Gravure Le diable au corpsDe la confidentialité à la visibilité

Il faut dire que l’agent a, face à lui, un public versatile. Laurent Wiart raconte ces livres qui « se déplacent » dans les rayons et ces lecteurs qui viennent « faire leur apprentissage ». Ailleurs, on se souvient d’un lecteur qui découpait les photos qui le gênaient. Audrey Dufour, responsable des acquisitions à Dunkerque, évoque, elle, cette lectrice souhaitant emprunter Cinquante nuances de Grey, mais « surtout pas de romans érotiques ». Clotilde Deparday, responsable jeune public et action culturelle à la médiathèque de Roubaix témoigne des réactions des parents. « Certains ne veulent pas que leurs enfants lisent Titeuf, parce qu’ils estiment que c’est trop vulgaire. » Dans ces rayons, elle compte pourtant d’autres titres bien plus explicites. « Le Dico des filles explique par exemple clairement ce qu’est le plaisir sexuel. Et c’est un livre qui marche très bien. »

La généralisation progressive du marquage RFID (identification par puces) des ouvrages va permettre de résoudre le problème de la confidentialité des emprunts et favoriser l’autonomie des publics. La numérisation prochaine des collections va aussi dans ce sens. Une étude menée dans les bibliothèques du Surrey, au Royaume-Uni, a ainsi montré que si la numérisation augmentait sensiblement les prêts, la littérature érotique intervenait à hauteur de 22 % dans cette hausse.

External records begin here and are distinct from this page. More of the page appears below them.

/-! ### The fields after starting a pulse command (R156, R157) -/

@[simp] theorem State.startPulses_params (s : State) (b : Bool) (v : Byte) (m : BitVec 3) :
    (s.startPulses b v m).params = s.params := rfl
@[simp] theorem State.startPulses_clkhz (s : State) (b : Bool) (v : Byte) (m : BitVec 3) :
    (s.startPulses b v m).clkhz = s.clkhz := rfl
@[simp] theorem State.startPulses_fudgeNum (s : State) (b : Bool) (v : Byte) (m : BitVec 3) :
    (s.startPulses b v m).fudgeNum = s.fudgeNum := rfl
@[simp] theorem State.startPulses_fudgeDen (s : State) (b : Bool) (v : Byte) (m : BitVec 3) :
    (s.startPulses b v m).fudgeDen = s.fudgeDen := rfl
@[simp] theorem State.startPulses_tfNum (s : State) (b : Bool) (v : Byte) (m : BitVec 3) :
    (s.startPulses b v m).tfNum = s.tfNum := rfl
@[simp] theorem State.startPulses_tfDen (s : State) (b : Bool) (v : Byte) (m : BitVec 3) :
    (s.startPulses b v m).tfDen = s.tfDen := rfl
@[simp] theorem State.startPulses_cntT0h (s : State) (b : Bool) (v : Byte) (m : BitVec 3) :
    (s.startPulses b v m).cntT0h = s.cntT0h := rfl
@[simp] theorem State.startPulses_cntT0l (s : State) (b : Bool) (v : Byte) (m : BitVec 3) :
    (s.startPulses b v m).cntT0l = s.cntT0l := rfl
@[simp] theorem State.startPulses_cntT1h (s : State) (b : Bool) (v : Byte) (m : BitVec 3) :
    (s.startPulses b v m).cntT1h = s.cntT1h := rfl
@[simp] theorem State.startPulses_cntT1l (s : State) (b : Bool) (v : Byte) (m : BitVec 3) :
    (s.startPulses b v m).cntT1l = s.cntT1l := rfl
@[simp] theorem State.startPulses_cntRes (s : State) (b : Bool) (v : Byte) (m : BitVec 3) :
    (s.startPulses b v m).cntRes = s.cntRes := rfl
@[simp] theorem State.startPulses_convNs (s : State) (b : Bool) (v : Byte) (m : BitVec 3) :
    (s.startPulses b v m).convNs = s.convNs := rfl
@[simp] theorem State.startPulses_convIters (s : State) (b : Bool) (v : Byte) (m : BitVec 3) :
    (s.startPulses b v m).convIters = s.convIters := rfl
@[simp] theorem State.startPulses_lc (s : State) (b : Bool) (v : Byte) (m : BitVec 3) :
    (s.startPulses b v m).lc = s.lc := rfl
@[simp] theorem State.startPulses_phase (s : State) (b : Bool) (v : Byte) (m : BitVec 3) :
    (s.startPulses b v m).phase = .seth := rfl
@[simp] theorem State.startPulses_rem (s : State) (b : Bool) (v : Byte) (m : BitVec 3) :
    (s.startPulses b v m).rem = BitVec.ofNat 40 s.setLength := rfl
@[simp] theorem State.startPulses_curbit (s : State) (b : Bool) (v : Byte) (m : BitVec 3) :
    (s.startPulses b v m).curbit = b := rfl
@[simp] theorem State.startPulses_shift (s : State) (b : Bool) (v : Byte) (m : BitVec 3) :
    (s.startPulses b v m).shift = v := rfl
@[simp] theorem State.startPulses_nbits (s : State) (b : Bool) (v : Byte) (m : BitVec 3) :
    (s.startPulses b v m).nbits = m := rfl
@[simp] theorem State.startPulses_pin (s : State) (b : Bool) (v : Byte) (m : BitVec 3) :
    (s.startPulses b v m).pin = s.pin := rfl
@[simp] theorem State.startPulses_pinOe (s : State) (b : Bool) (v : Byte) (m : BitVec 3) :
    (s.startPulses b v m).pinOe = s.pinOe := rfl
@[simp] theorem State.startPulses_fcode (s : State) (b : Bool) (v : Byte) (m : BitVec 3) :
    (s.startPulses b v m).fcode = s.fcode := rfl
@[simp] theorem State.startPulses_lcode (s : State) (b : Bool) (v : Byte) (m : BitVec 3) :
    (s.startPulses b v m).lcode = s.lcode := rfl
@[simp] theorem State.startPulses_resp (s : State) (b : Bool) (v : Byte) (m : BitVec 3) :
    (s.startPulses b v m).resp = none := rfl
@[simp] theorem State.startPulses_host (s : State) (b : Bool) (v : Byte) (m : BitVec 3) :
    (s.startPulses b v m).host = s.host := rfl
@[simp] theorem State.startPulses_stallPlan (s : State) (b : Bool) (v : Byte) (m : BitVec 3) :
    (s.startPulses b v m).stallPlan = s.stallPlan := rfl
@[simp] theorem State.startPulses_rstPlan (s : State) (b : Bool) (v : Byte) (m : BitVec 3) :
    (s.startPulses b v m).rstPlan = s.rstPlan := rfl
@[simp] theorem State.startPulses_tick (s : State) (b : Bool) (v : Byte) (m : BitVec 3) :
    (s.startPulses b v m).tick = s.tick := rfl

/-! ### The fields after an idle cycle (R100) -/

@[simp] theorem State.idleCycle_params (s : State) :
    s.idleCycle.params = s.params := rfl
@[simp] theorem State.idleCycle_clkhz (s : State) :
    s.idleCycle.clkhz = s.clkhz := rfl
@[simp] theorem State.idleCycle_fudgeNum (s : State) :
    s.idleCycle.fudgeNum = s.fudgeNum := rfl
@[simp] theorem State.idleCycle_fudgeDen (s : State) :
    s.idleCycle.fudgeDen = s.fudgeDen := rfl
@[simp] theorem State.idleCycle_tfNum (s : State) :
    s.idleCycle.tfNum = s.tfNum := rfl
@[simp] theorem State.idleCycle_tfDen (s : State) :
    s.idleCycle.tfDen = s.tfDen := rfl
@[simp] theorem State.idleCycle_cntT0h (s : State) :
    s.idleCycle.cntT0h = s.cntT0h := rfl
@[simp] theorem State.idleCycle_cntT0l (s : State) :
    s.idleCycle.cntT0l = s.cntT0l := rfl
@[simp] theorem State.idleCycle_cntT1h (s : State) :
    s.idleCycle.cntT1h = s.cntT1h := rfl
@[simp] theorem State.idleCycle_cntT1l (s : State) :
    s.idleCycle.cntT1l = s.cntT1l := rfl
@[simp] theorem State.idleCycle_cntRes (s : State) :
    s.idleCycle.cntRes = s.cntRes := rfl
@[simp] theorem State.idleCycle_convNs (s : State) :
    s.idleCycle.convNs = s.convNs := rfl
@[simp] theorem State.idleCycle_convIters (s : State) :
    s.idleCycle.convIters = s.convIters := rfl
@[simp] theorem State.idleCycle_lc (s : State) :
    s.idleCycle.lc = s.lc := rfl
@[simp] theorem State.idleCycle_phase (s : State) :
    s.idleCycle.phase = s.phase := rfl
@[simp] theorem State.idleCycle_rem (s : State) :
    s.idleCycle.rem = s.rem := rfl
@[simp] theorem State.idleCycle_curbit (s : State) :
    s.idleCycle.curbit = s.curbit := rfl
@[simp] theorem State.idleCycle_shift (s : State) :
    s.idleCycle.shift = s.shift := rfl
@[simp] theorem State.idleCycle_nbits (s : State) :
    s.idleCycle.nbits = s.nbits := rfl
@[simp] theorem State.idleCycle_pin (s : State) :
    s.idleCycle.pin = s.pin := rfl
@[simp] theorem State.idleCycle_pinOe (s : State) :
    s.idleCycle.pinOe = s.pinOe := rfl
@[simp] theorem State.idleCycle_fcode (s : State) :
    s.idleCycle.fcode = s.fcode := rfl
@[simp] theorem State.idleCycle_lcode (s : State) :
    s.idleCycle.lcode = s.lcode := rfl
@[simp] theorem State.idleCycle_resp (s : State) :
    s.idleCycle.resp = none := rfl
@[simp] theorem State.idleCycle_host (s : State) :
    s.idleCycle.host = s.host.tail := rfl
@[simp] theorem State.idleCycle_stallPlan (s : State) :
    s.idleCycle.stallPlan = s.stallPlan.tail := rfl
@[simp] theorem State.idleCycle_rstPlan (s : State) :
    s.idleCycle.rstPlan = s.rstPlan.tail := rfl
@[simp] theorem State.idleCycle_tick (s : State) :
    s.idleCycle.tick = s.tick + 1 := rfl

Faciliter l’emprunt est une chose. Mettre en avant les ouvrages érotiques en est une autre. à Delft, aux Pays-Bas, les bibliothécaires ont choisi d’annoncer franchement la couleur en créant une « romance room » écarlate. à Roubaix, on s’interroge sur l’opportunité de distinguer ces ouvrages pour qu’ils ne se fondent pas dans la masse des quelque 30 000 que compte la médiathèque. Les romans d’amour, les contes ou les policiers ont ainsi déjà été séparés. « Mais se pose la question d’une masse critique, explique Céline Leclaire. Nous n’avons qu’une centaine d’ouvrages érotiques et cela ne suffit pas à faire une collection. » À Dunkerque, l’expérience de la « Bibliothèque des sables » a montré que la visibilité des ouvrages les rendait effectivement plus accessibles. « Cet été, à la plage, dans notre bibliothèque mobile, nous avons isolé un petit fonds érotique, juste un peu plus en hauteur que les autres livres et pastillé de rouge, et ça a super bien fonctionné », s’enthousiasme Jean-Luc Du Val, chargé de l’action culturelle, sociale et éducative à la médiathèque de Dunkerque. Assurer une médiation autour de ces ouvrages est aussi une façon de les faire vivre. Comme la manifestation « Désirs furieux », qui se tiendra en février à Dunkerque. Ou à Roubaix, où l’on profitera du Printemps des poètes pour organiser des lectures publiques de poèmes érotiques du XVIe siècle.

Audrey Dufour, a, quant à elle, entrepris une vraie politique d’acquisition d’œuvres érotiques, notamment à travers la BD. « En m’y intéressant, j’ai découvert des choses de qualité et j’en achète de plus en plus. » Pour « Désirs Furieux », qu’elle co-organise, elle imagine déjà, pour les feuilleter, un coin intime, des fauteuils confortables. En d’autres temps, on aurait appelé cela un boudoir…

Marie-Laure Fréchet

Paru dans le n° 15 de la revue Eulalie, revue du Centre Régional des Lettres et du Livre en Nord – Pas de Calais.